# Convict limit in 2 hours



## Ginzu (Nov 16, 2011)

Blah Blah Blah....lots of Sheepies.....blah blah blah....fiddler crabs kill it....blah blah blah Destin Bridge :thumbup:

What are you waiting for?


----------



## oxbeast1210 (Jun 21, 2010)

Lol nice


----------



## jmunoz (Jan 11, 2012)

Lol good report man I like it straight to the point..


----------



## tips n tails (Mar 2, 2011)

nice catch! How often do you think the sheepies replenish themselves there?


----------



## Kevin B (Dec 3, 2012)

Congrats. great catch.

Kevin


----------



## EmeraldGhostJr (Aug 21, 2012)

:thumbsup:


----------



## DAWGONIT (Jan 16, 2009)

get some; looks like you qualified for that!
Catch 'em up.


----------



## Ginzu (Nov 16, 2011)

tips n tails said:


> nice catch! How often do you think the sheepies replenish themselves there?


No telling with the migration, but that bridge is absolutely loaded right now. My FF was absolutely blowing up the whole time.


----------



## tips n tails (Mar 2, 2011)

Ginzu said:


> No telling with the migration, but that bridge is absolutely loaded right now. My FF was absolutely blowing up the whole time.


How many fids did you go through? 2 dzn?


----------



## Ginzu (Nov 16, 2011)

Probably 3 dozen. I threw back 7 smaller ones trying to get some big boys.


----------



## tips n tails (Mar 2, 2011)

Ginzu said:


> Probably 3 dozen. I threw back 7 smaller ones trying to get some big boys.
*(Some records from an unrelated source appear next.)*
-- ==== Sys2Proof/Laws/Pixels.lean ====
section
/-! SUPPORT. The pixel operands: the index and its byte and bit, reading and writing one lane, and what the pixel
commands answer. -/

namespace Sys2Proof.Machine

theorem inCanvas_iff (x y : Int) : inCanvas x y = true ↔ (0 ≤ x ∧ x < 400) ∧ 0 ≤ y ∧ y < 300 := by
  have hw : (width : Int) = 400 := rfl
  have hh : (height : Int) = 300 := rfl
  simp only [inCanvas, hw, hh, Bool.and_eq_true, decide_eq_true_eq]
  omega

theorem pixelIndex_lt {x y : Int} (h : inCanvas x y = true) : pixelIndex x y < nPix := by
  rw [inCanvas_iff] at h
  simp only [pixelIndex, width, nPix]
  omega

theorem byteOf_lt {k : Nat} (h : k < nPix) : byteOf k < planeBytes := by
  simp only [byteOf, nPix, planeBytes] at *; omega

/-- The byte of a pixel in either plane exists. -/
theorem lane_exists {k : Nat} (h : k < nPix) (pl : Plane) : pl.base + byteOf k < planeSpace := by
  have := byteOf_lt h
  cases pl <;> simp only [Plane.base, planeBytes, planeSpace] at * <;> omega

theorem bitOf_lt (k : Nat) : bitOf k < 8 := by simp only [bitOf]; omega

/-- Byte and bit together say which pixel. -/
theorem lane_injective {j k : Nat} (hb : byteOf j = byteOf k) (hp : bitOf j = bitOf k) : j = k := by
  simp only [byteOf, bitOf] at *; omega

theorem getLsbD_maskOf (k i : Nat) : (maskOf k).getLsbD i = decide (i = bitOf k) := by
  have hk := bitOf_lt k
  simp only [maskOf, BitVec.getLsbD_shiftLeft, BitVec.getLsbD_one]
  by_cases h : i = bitOf k
  · subst h; simp [hk]
  · simp [h]
    intro _ _ _; omega

theorem getLsbD_withLane (v : Byte) (k : Nat) (b : Level) {i : Nat} (hi : i < 8) :
    (withLane v k b).getLsbD i = if i = bitOf k then b else v.getLsbD i := by
  cases b <;> simp only [withLane, Bool.false_eq_true, if_true, if_false]
  · rw [BitVec.getLsbD_and, BitVec.getLsbD_not, getLsbD_maskOf]
    by_cases h : i = bitOf k <;> simp [h, hi]
  · rw [BitVec.getLsbD_or, getLsbD_maskOf]
    by_cases h : i = bitOf k <;> simp [h]

theorem laneOf_withLane_same (v : Byte) (k : Nat) (b : Level) : laneOf (withLane v k b) k = b := by
  simp [laneOf, getLsbD_withLane v k b (bitOf_lt k)]

theorem laneOf_withLane_of_ne (v : Byte) {j k : Nat} (b : Level) (h : bitOf j ≠ bitOf k) :
    laneOf (withLane v k b) j = laneOf v j := by
  simp [laneOf, getLsbD_withLane v k b (bitOf_lt j), h]

/-- `PixRead` of a pixel: its lane of its byte. -/
theorem pixRead_eq (s : State) (pl : Plane) {k : Nat} (h : k < nPix) :
    pixRead s pl k = some (laneOf (s.mem.get (pl.base + byteOf k)) k) := by
  simp [pixRead, memRead_of_lt s (lane_exists h pl)]

/-- `PixWrite` of a pixel: its byte with its lane replaced, and nothing else. -/
theorem pixWrite_eq (pl : Plane) {k : Nat} (h : k < nPix) (b : Level) (s : State) :
    pixWrite pl k b s = some { s with
      mem := s.mem.put (pl.base + byteOf k) (withLane (s.mem.get (pl.base + byteOf k)) k b) } := by
  simp [pixWrite, memRead_of_lt s (lane_exists h pl), memWrite_of_lt s (lane_exists h pl)]

/-- Plane memory after one `PixWrite` of pixel `k`. -/
def laneMem (m : Memory) (pl : Plane) (k : Nat) (b : Level) : Memory :=
  m.put (pl.base + byteOf k) (withLane (m.get (pl.base + byteOf k)) k b)

/-- Plane memory after SET_PIXEL of pixel `k` with code `c`. -/
def pixelMem (m : Memory) (k : Nat) (c : BitVec 2) : Memory :=
  laneMem (laneMem m .primary k (codePrimary c)) .accent k (codeAccent c)

/-- The two planes' bytes of a pixel are different addresses. -/
theorem lane_bases_ne {j k : Nat} (hj : j < nPix) :
    Plane.primary.base + byteOf j ≠ Plane.accent.base + byteOf k := by
  have := byteOf_lt hj
  simp only [Plane.base, planeBytes] at *; omega

/-- The effect of SET_PIXEL in the canvas. -/
theorem setPixel_inCanvas {s : State} (c : BitVec 2) (h : inCanvas (pixelX s) (pixelY s) = true) :
    setPixel c s = .next { s with mem := pixelMem s.mem (pixelIndex (pixelX s) (pixelY s)) c } := by
  have hk := pixelIndex_lt h
  simp only [setPixel, h, if_true, pixWrite_eq _ hk, Option.bind_some, pixelMem, laneMem]

theorem setPixel_clipped (s : State) (c : BitVec 2) (h : inCanvas (pixelX s) (pixelY s) = false) :
    setPixel c s = .next s := by simp [setPixel, h]

theorem wf_laneMem {m : Memory} (h : Memory.wf m = true) (pl : Plane) {k : Nat} (hk : k < nPix) (b : Level) :
    Memory.wf (laneMem m pl k b) = true := Memory.wf_put h (lane_exists hk pl) _

theorem wf_pixelMem {m : Memory} (h : Memory.wf m = true) {k : Nat} (hk : k < nPix) (c : BitVec 2) :
    Memory.wf (pixelMem m k c) = true := wf_laneMem (wf_laneMem h _ hk _) _ hk _

theorem get_laneMem {m : Memory} (h : Memory.wf m = true) (pl : Plane) (k : Nat) (b : Level) (a : Nat) :
    (laneMem m pl k b).get a = if a = pl.base + byteOf k then withLane (m.get a) k b else m.get a := by
  rw [laneMem, Memory.get_put h]
  split
  · subst_vars; rfl
  · rfl

/-- Every byte of plane memory after SET_PIXEL. -/
theorem get_pixelMem {m : Memory} (h : Memory.wf m = true) {k : Nat} (hk : k < nPix) (c : BitVec 2) (a : Nat) :
    (pixelMem m k c).get a =
      if a = Plane.accent.base + byteOf k then withLane (m.get a) k (codeAccent c)
      else if a = Plane.primary.base + byteOf k then withLane (m.get a) k (codePrimary c)
      else m.get a := by
  rw [pixelMem, get_laneMem (wf_laneMem h _ hk _), get_laneMem h]
  split
  · rw [if_neg (fun e => lane_bases_ne hk (e.symm.trans ‹_›))]
  · rfl

/-- The lane of a pixel in a plane after SET_PIXEL. -/
theorem lane_pixelMem {m : Memory} (h : Memory.wf m = true) {k : Nat} (hk : k < nPix) (c : BitVec 2) (pl : Plane)
    {j : Nat} (hj : j < nPix) :
    laneOf ((pixelMem m k c).get (pl.base + byteOf j)) j =
      if j = k then (match pl with | .primary => codePrimary c | .accent => codeAccent c)
      else laneOf (m.get (pl.base + byteOf j)) j := by
  rw [get_pixelMem h hk]
  cases pl with
  | primary =>
    rw [if_neg (lane_bases_ne hj)]
    by_cases hb : byteOf j = byteOf k
    · rw [if_pos (by rw [hb])]
      by_cases hjk : j = k
      · subst hjk; rw [if_pos rfl]; exact laneOf_withLane_same _ _ _
      · rw [if_neg hjk]; exact laneOf_withLane_of_ne _ _ (fun e => hjk (lane_injective hb e))
    · rw [if_neg (by omega), if_neg (fun e => hb (by rw [e]))]
  | accent =>
    by_cases hb : byteOf j = byteOf k
    · rw [if_pos (by rw [hb])]
      by_cases hjk : j = k
      · subst hjk; rw [if_pos rfl]; exact laneOf_withLane_same _ _ _
      · rw [if_neg hjk]; exact laneOf_withLane_of_ne _ _ (fun e => hjk (lane_injective hb e))
    · rw [if_neg (by omega), if_neg (fun e => lane_bases_ne hk e.symm), if_neg (fun e => hb (by rw [e]))]

/-- A legal colour code is no forbidden pair (30_encoding.md R49). -/
theorem legal_code_pair {c : BitVec 2} (h : c ≠ 0b10#2) : (codePrimary c || !codeAccent c) = true := by
  revert c; decide

/-- SET_PIXEL with a legal code keeps the plane invariant (10_state.md R20). -/
theorem planeInv_pixelMem {m : Memory} (h : Memory.wf m = true) (hp : PlaneInv m) {k : Nat} (hk : k < nPix)
    {c : BitVec 2} (hc : c ≠ 0b10#2) : PlaneInv (pixelMem m k c) := by
  intro j hj
  simp only [pairOk, lane_pixelMem h hk c _ hj]
  by_cases hjk : j = k
  · simp only [hjk, if_true]; exact legal_code_pair hc
  · simp only [if_neg hjk]; exact hp j hj

theorem laneOf_FF (k : Nat) : laneOf 0xFF#8 k = true := by
  have := bitOf_lt k
  simp only [laneOf]
  generalize bitOf k = i at *
  interval_cases i <;> rfl

/-- A plane memory that reads as after reset meets the plane invariant. -/
theorem planeInv_of_unlisted {m : Memory} (h : ∀ a, a < planeSpace → m.get a = Memory.unlisted a) : PlaneInv m := by
  intro k hk
  have := byteOf_lt hk
  simp only [pairOk, h _ (lane_exists hk .primary)]
  have hu : Memory.unlisted (Plane.primary.base + byteOf k) = 0xFF#8 := by
    exact if_pos (by simp only [Plane.base]; omega)
  rw [hu, laneOf_FF]; rfl

theorem planeInv_clear (m : Memory) : PlaneInv m.clear :=
  planeInv_of_unlisted (fun _ ha => Memory.get_clear m ha)

theorem resultOk_pixelResult {p a : Level} (h : (p || !a) = true) : resultOk (pixelResult p a) = true := by
  revert p a; decide

/-- The lane of pixel `k` in a plane. -/
def laneAt (m : Memory) (pl : Plane) (k : Nat) : Level := laneOf (m.get (pl.base + byteOf k)) k

/-- GET_PIXEL in the canvas. -/
theorem execGetPixel_inCanvas (s : State) (h : inCanvas (pixelX s) (pixelY s) = true) :
    execGetPixel s = .next { s with
      result := pixelResult (laneAt s.mem .primary (pixelIndex (pixelX s) (pixelY s)))
        (laneAt s.mem .accent (pixelIndex (pixelX s) (pixelY s))) } := by
  have hk := pixelIndex_lt h
  simp only [execGetPixel, h, if_true, pixRead_eq s _ hk, laneAt]

theorem execGetPixel_clipped (s : State) (h : inCanvas (pixelX s) (pixelY s) = false) :
    execGetPixel s = .next { s with result := clippedResult } := by simp [execGetPixel, h]

end Sys2Proof.Machine
end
Just wondering I picked up some today and thinking about going out tomorrow weather permitting


----------



## JD7.62 (Feb 13, 2008)

Nice job man. Wish I had time to go, hit up a new spot and loaded up on the stone crabs though so still a good day even if I froze my butt off in the water and didnt feel a tug on my rod.


----------



## Yaksquatch (Mar 23, 2009)

Nice job dude! Whack em and stack em!

Alex


----------



## Austin (Sep 30, 2007)

Perfect job on the report :thumbsup:


----------



## Redfisher53 (Dec 14, 2012)

slayed em!


----------



## Redfisher53 (Dec 14, 2012)

fishing is all about jerks-one jerk waiting on one end waiting for a jerk on the other end


----------



## Ginzu (Nov 16, 2011)

tips n tails said:


> Just wondering I picked up some today and thinking about going out tomorrow weather permitting


Forecast looks good for tomorrow, good luck.


----------



## dallis (Nov 15, 2011)

Awesome report. I cought a few at I10 by Archie Glover but they were hard to find.


----------



## Redalert08 (May 30, 2011)

Bet that was fun cleanin lol good job rob!


----------



## Ginzu (Nov 16, 2011)

Redalert08 said:


> Bet that was fun cleanin lol good job rob!


I just cleaned them today. Totally sucked.


----------



## dthomas142 (Jul 18, 2011)

Nice job Ginzu, ur always killing em,thanks for the pics


----------